RAW DATA »
-- ==== Sys2Proof/Tests/Slice0.lean ====
section
/-! SUPPORT. Tests. Expected results are those of spec/95_test_vectors.md section 3 (the vector's id in the docstring), of the encodings
of spec/30_encoding.md R91 and R93, or hand calculation from the rule named. The `witness_` theorems show a state and operands that
meet the hypotheses of each obligation. -/

set_option maxRecDepth 100000

open Sys2Proof Sys2Proof.Machine

namespace Sys2Proof.Tests

/-! ## Helpers -/

/-- The next state of an operation, where it answers one. -/
def after (i : Instr) (s : State) : Option State :=
  match exec i s with
  | .next t => some t
  | .fault _ => none
  | .refused _ => none

/-- Why an operation is refused, where it is. -/
def refusal (i : Instr) (s : State) : Option Refusal :=
  match exec i s with
  | .next _ => none
  | .fault _ => none
  | .refused r => some r

/-- What an operation returns. -/
def answer (i : Instr) (s : State) : Option Reply := (after i s).bind (·.reply)

/-- The state after reset. -/
def s0 : State := State.reset

/-- The bridge on. -/
def sOn : State := { s0 with bridgeEn := true }

/-- No companion. -/
def sNone : State := { s0 with cfg := { cfgRef with companionPresent := false } }

/-- The bridge on and the ring of `CFG_REF`'s examples: enabled, pages 1 to 2. -/
def sRing : State := { sOn with cfEnabled := true, cfBottom := 1, cfTop := 2 }

/-- That ring with one entry pending and a header slot in place at slot 0. -/
def sSlot (aw dw : Word) : State := { sRing with cfEntryCount := 1, vram := (Mem.wr32 [] 0x1000 aw).wr32 0x1004 dw }

/-- Memory decode on and the Linear aperture mapped. -/
def sMapped : State := { s0 with conf := (s0.conf.write 4 2).write 0x13 0xE0, ap := s0.ap.set .linear ⟨true, 0xE0000000⟩ }

/-- Window bytes written. -/
def withBytes (l : List (Nat × Byte)) (s : State) : State := { s with rb := l.foldl (fun m c => m.write c.1 c.2) s.rb }

/-- The job of NB1 to NB6 in the window, `D2_FG`'s low byte 0xAB. -/
def sJob : State :=
  withBytes [(0x110, 10), (0x112, 10), (0x114, 4), (0x116, 4), (0x118, 100), (0x104, 0xF0), (0x108, 0xAB)] s0

/-! ## Well-formedness -/

/-- A grouped packet with mask 0 is the rejected header (R94). -/
theorem test_illFormed_wrg_zero_mask : (Instr.wrg 0 3 0 0).wellFormed = false := by decide

/-- The all-zero slot is the no-op (R94). -/
theorem test_illFormed_wr_all_zero : (Instr.wr 0 0 0 0).wellFormed = false := by decide

/-- A job field that is not plain, a missing one, a short `D2_PATTERN`, a fill code and a clip bit outside their fields (R270). -/
theorem test_illFormed_cfg_jobs : 
    Cfg.jobsOk { cfgRef with fields := cfgRef.fields.map (fun f => if f.id = .d2Fg then { f with kind := .thpAddr } else f) } = false
    ∧ Cfg.jobsOk { cfgRef with fields := cfgRef.fields.filter (fun f => f.id != .d3TexStride) } = false
    ∧ Cfg.jobsOk { cfgRef with fields := cfgRef.fields.map (fun f => if f.id = .d2Pattern then { f with width := 4 } else f) } = false
    ∧ Cfg.jobsOk { cfgRef with ropFill := 0x100 } = false ∧ Cfg.jobsOk { cfgRef with d2ClipEnBit := 32 } = false
    ∧ Cfg.jobsOk { cfgRef with ropFill := 0xFF, d2ClipEnBit := 31 } = true := by decide

theorem test_wellFormed_kept : (Instr.wrg 0 3 0 1).wellFormed = true ∧ (Instr.wr 0 0 1 0).wellFormed = true ∧ (Instr.mmioR32 0xFFFF).wellFormed = true := by decide

/-! ## Decoding: descriptors `tttt d ww 0` (R91), header slots (R93, R94) -/

theorem test_decode_mmio : 
    decodeTableWord 8 0b00000000 = some (.mmioR8 0)
    ∧ decodeTableWord 8 0b00000010 = some (.mmioR16 0)
    ∧ decodeTableWord 8 0b00000100 = some (.mmioR32 0)
    ∧ decodeTableWord 8 0b00001000 = some (.mmioW8 0 0)
    ∧ decodeTableWord 8 0b00001010 = some (.mmioW16 0 0)
    ∧ decodeTableWord 8 0b00001100 = some (.mmioW32 0 0) := by decide

theorem test_decode_lin : 
    decodeTableWord 8 0b00010000 = some (.linR8 0)
    ∧ decodeTableWord 8 0b00010010 = some (.linR16 0)
    ∧ decodeTableWord 8 0b00010100 = some (.linR32 0)
    ∧ decodeTableWord 8 0b00011000 = some (.linW8 0 0)
    ∧ decodeTableWord 8 0b00011010 = some (.linW16 0 0)
    ∧ decodeTableWord 8 0b00011100 = some (.linW32 0 0) := by decide

theorem test_decode_rom : 
    decodeTableWord 8 0b00100000 = some (.romR8 0)
    ∧ decodeTableWord 8 0b00100010 = some (.romR16 0)
    ∧ decodeTableWord 8 0b00100100 = some (.romR32 0)
    ∧ decodeTableWord 8 0b00101000 = some (.romW8 0 0)
    ∧ decodeTableWord 8 0b00101010 = some (.romW16 0 0)
    ∧ decodeTableWord 8 0b00101100 = some (.romW32 0 0) := by decide

theorem test_decode_comp : 
    decodeTableWord 8 0b00110100 = some (.compR32 0)
    ∧ decodeTableWord 8 0b00111100 = some (.compW32 0 0) := by decide

theorem test_decode_cfg : 
    decodeTableWord 8 0b01000000 = some (.cfgR8 0)
    ∧ decodeTableWord 8 0b01000010 = some (.cfgR16 0)
    ∧ decodeTableWord 8 0b01000100 = some (.cfgR32 0)
    ∧ decodeTableWord 8 0b01001000 = some (.cfgW8 0 0)
    ∧ decodeTableWord 8 0b01001010 = some (.cfgW16 0 0)
    ∧ decodeTableWord 8 0b01001100 = some (.cfgW32 0 0) := by decide

theorem test_decode_puma : 
    decodeTableWord 8 0b01010100 = some (.pumaR32 0)
    ∧ decodeTableWord 8 0b01011100 = some (.pumaW32 0 0) := by decide

theorem test_decode_thp : decodeTableWord 8 0b01100100 = some (.thpRd 0) ∧ decodeTableWord 8 0b01101100 = some (.thpWr 0 0) := by decide

theorem test_decode_events : decodeTableWord 8 0b01110000 = some .reset ∧ decodeTableWord 8 0b01110010 = some .vsync
    ∧ decodeTableWord 8 0b01110100 = some .swapReq ∧ decodeTableWord 8 0b01110110 = some .swapPend
    ∧ decodeTableWord 8 0b10000000 = some .cfProcess := by decide

/-- Descriptors R91 gives to nothing (R101). -/
theorem test_decode_unassigned : decodeTableWord 8 0b00000110 = none ∧ decodeTableWord 8 0b00110000 = none ∧ decodeTableWord 8 0b00000001 = none ∧ decodeTableWord 8 0xFF = none := by decide

theorem test_decode_nop : decodeTableWord 64 0x0000000000000000 = some .nop := by decide

theorem test_decode_wrgRejected : decodeTableWord 64 0x0000000080000040 = some (.wrgRejected 0 0x10 0) := by decide

/-- The header of CF4. -/
theorem test_decode_wrg : decodeTableWord 64 0x0000000580000040 = some (.wrg 0 0x10 0 5) := by decide

/-- The slot of CF1. -/
theorem test_decode_wr : decodeTableWord 64 0x000000110000000C = some (.wr 0 3 0 0x11) := by decide

/-- The slot of CF10: bits 30:23 and 1:0 are read by nothing. -/
theorem test_decode_ignored_bits : decodeTableWord 64 0x000000887F80000F = some (.wr 0xFF 3 3 0x88) := by decide

/-- The operand layout of log entry 3. -/
theorem test_decode_operands : decodeOp [0x0C, 0x08, 0x01, 0x44, 0x33, 0x22, 0x11, 0x70] = .ok (.mmioW32 0x0108 0x11223344, [0x70]) := by decide

theorem test_decode_truncated : decodeOp [0x0C, 0x08] = .error .truncated ∧ decodeOp [] = .error .empty := by decide

/-! ## Register window -/

/-- BR12: byte 1 of `THP_DATA` is the stage's. -/
theorem test_mmioR8 : answer (.mmioR8 0x805) { sOn with thpStage := 0x55 } = some (.r8 0) := by decide

/-- BR12: byte 0 performs the access. -/
theorem test_mmioR8_access : answer (.mmioR8 0x804) (withBytes [(0x801, 0x30), (0x802, 0x40)] (sOn.compSet 3 0x99)) = some (.r8 0x99) := by decide

/-- RB3. -/
theorem test_mmioR16 : answer (.mmioR16 0xFF1) (withBytes [(0xFF0, 0xEF), (0xFF1, 0xBE), (0xFF2, 0xAD), (0xFF3, 0xDE)] s0) = some (.r16 0xADBE) := by decide

/-- RB10. -/
theorem test_mmioR16_edge : answer (.mmioR16 0xFFFE) s0 = some (.r16 0) ∧ refusal (.mmioR16 0xFFFF) s0 = some .windowEdge := by decide

/-- RB10. -/
theorem test_mmioR32_edge : refusal (.mmioR32 0xFFFE) s0 = some .windowEdge := by decide

/-- BR12. -/
theorem test_mmioR32_thp : (after (.mmioR32 0x804) (withBytes [(0x801, 0x30), (0x802, 0x40)] (sOn.compSet 3 0x55))).map (fun s => (s.reply, s.thpStage, s.thpRequest, s.thpGrant)) = some (some (.r32 0x55), 0x55, true, true) := by decide

/-- RB4, RB5. -/
theorem test_mmioW8_last_byte_first : (after (.mmioW8 0x703 0) (withBytes [(0x700, 1)] s0)).map (·.bridgeEn) = some true ∧ (after (.mmioW8 0x700 1) s0).map (·.bridgeEn) = some false := by decide

/-- BR13: no access without the last byte. -/
theorem test_mmioW16 : (after (.mmioW16 0x804 0xBEEF) (withBytes [(0x801, 0x30), (0x802, 0x40)] sOn)).map (fun s => (s.compGet 3, s.rb.read 0x804, s.rb.read 0x805)) = some (0, 0xEF, 0xBE) := by decide

/-- RB6. -/
theorem test_mmioW32_straddle : (after (.mmioW32 0x702 0xAABB0001) (withBytes [(0x700, 1)] s0)).map (fun s => (s.bridgeEn, s.rb.rd32 0x704, s.cfEnabled)) = some (true, 0x0000AABB, false) := by decide

/-- RB15. -/
theorem test_mmioW32_start : (after (.mmioW32 0x102 0x55668000) s0).map (fun s => (s.rb.rd32 0x100, s.rb.read 0x104, s.rb.read 0x105, s.d2Busy)) = some (0, 0x66, 0x55, false) := by decide

/-! ## Engines -/

/-- NB2. -/
theorem test_fill_clipped : (after (.mmioW8 0x103 0x80) (withBytes [(0x100, 1), (0x120, 11), (0x122, 10), (0x124, 13), (0x126, 12)] sJob)).map (fun s => (s.vram, s.rb.rd32 0x100)) = some ([(1011, 0xAB), (1012, 0xAB), (1111, 0xAB), (1112, 0xAB)], 1) := by decide

/-- NB7: the batch holds the fields as stored at the trigger. -/
theorem test_triangle : (after (.mmioW16 0x502 0x8000) s0).map (fun s => (s.events, s.rb, s.d3Busy)) = some ([.tri3DBatch (d3JobFields.map (fun i => (i, if i = .d3CmdSet then 0x80000000 else 0)))], [], false) := by decide

/-- NB8. -/
theorem test_vsync : (after .vsync { s0 with swapReq := true, swapPending := 2 }).map (fun s => (s.swapPending, s.swapReq, s.events)) = some (1, true, [.companionVsync]) := by decide

/-- NB8. -/
theorem test_vsync_swap : (after .vsync { s0 with swapReq := true, swapPending := 1 }).map (fun s => (s.swapPending, s.swapReq, s.events)) = some (0, false, [.presentSwap, .companionVsync]) := by decide

theorem test_swapReq : (after .swapReq s0).map (·.swapReq) = some true := by decide

/-- NB11. -/
theorem test_swapPend : (after .swapPend { s0 with swapPending := 7 }).map (·.swapPending) = some 7 ∧ (after .swapPend { s0 with swapPending := 6 }).map (·.swapPending) = some 7 := by decide

/-! ## Configuration space and apertures -/

/-- AP14. -/
theorem test_cfgR8 : answer (.cfgR8 0x3D) s0 = some (.r8 1) := by decide

/-- AP16. -/
theorem test_cfgR16 : answer (.cfgR16 0xFE) s0 = some (.r16 0) ∧ refusal (.cfgR16 0xFF) s0 = some .configEdge := by decide

/-- AP1. -/
theorem test_cfgR32_probe : answer (.cfgR32 0x10) s0 = some (.r32 0x003FFFFF) ∧ answer (.cfgR32 0x1C) s0 = some (.r32 0) ∧ answer (.cfgR32 0x30) s0 = some (.r32 0x0000FFFF) := by decide

/-- AP15, AP16. -/
theorem test_cfgR32_stored : answer (.cfgR32 0) s0 = some (.r32 0x56781234) ∧ refusal (.cfgR32 0xFE) s0 = some .configEdge := by decide

/-- AP8. -/
theorem test_cfgW8_zero_base : (after (.cfgW8 0x13 0) sMapped).map (fun s => (s.events, answer (.cfgR32 0x10) s)) = some ([.unmap .linear], some (.r32 0x003FFFFF)) := by decide

/-- AP18. -/
theorem test_cfgW8_command : (after (.cfgW8 4 1) sMapped).map (fun s => (s.events, s.conf.read 0x13, (s.ap.get .linear).en)) = some ([.unmap .linear], 0xE0, false) := by decide

/-- AP3. -/
theorem test_cfgW16_mask : (after (.cfgW16 4 0xFFFF) s0).bind (answer (.cfgR16 4)) = some (.r16 7) := by decide

/-- AP12. -/
theorem test_cfgW16_high_byte : (after (.cfgW16 0x12 0xC000) sMapped).map (·.events) = some [.unmap .linear, .map .linear 0xC0000000 0x400000] := by decide

/-- AP6. -/
theorem test_cfgW32_map : (after (.cfgW32 0x18 0xFD000FFF) { s0 with conf := s0.conf.write 4 2 }).map (fun s => (s.events, answer (.cfgR32 0x18) s)) = some ([.map .companion 0xFD000000 0x800000], some (.r32 0xFD000FFF)) := by decide

/-- AP10. -/
theorem test_cfgW32_move : (after (.cfgW32 0x10 0xD0000000) sMapped).map (·.events) = some [.unmap .linear, .map .linear 0xD0000000 0x400000] := by decide

/-- BR6; the aperture's end. -/
theorem test_linR8 : answer (.linR8 0x100) { s0 with vram := [(0x100, 0xBE)] } = some (.r8 0xBE) ∧ refusal (.linR8 0x400000) s0 = some .apertureEdge := by decide

/-- AP17. -/
theorem test_linR16 : answer (.linR16 0x3F3) { s0 with vram := Mem.wr32 [] 0x3F2 0x11223344 } = some (.r16 0x2233) := by decide

theorem test_linR32 : answer (.linR32 0x3FFFFC) { s0 with vram := Mem.wr32 [] 0x3FFFFC 0x11223344 } = some (.r32 0x11223344) := by decide

theorem test_linW8 : (after (.linW8 0x100 5) s0).map (·.vram) = some [(0x100, 5)] := by decide

theorem test_linW16 : (after (.linW16 0xFF 0xA1B2) s0).map (·.vram) = some [(0xFF, 0xB2), (0x100, 0xA1)] := by decide

/-- AP17. -/
theorem test_linW32 : (after (.linW32 0x3F2 0x11223344) s0).map (·.vram) = some [(0x3F2, 0x44), (0x3F3, 0x33), (0x3F4, 0x22), (0x3F5, 0x11)] := by decide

WHAT YOU SHOULD DO » Please filter the listing down to lines that include the word "Tests".

SOLUTION TO THIS PROBLEM »
-- ==== Sys2Proof/Tests/Slice0.lean ====
/-! SUPPORT. Tests. Expected results are those of spec/95_test_vectors.md section 3 (the vector's id in the docstring), of the encodings
namespace Sys2Proof.Tests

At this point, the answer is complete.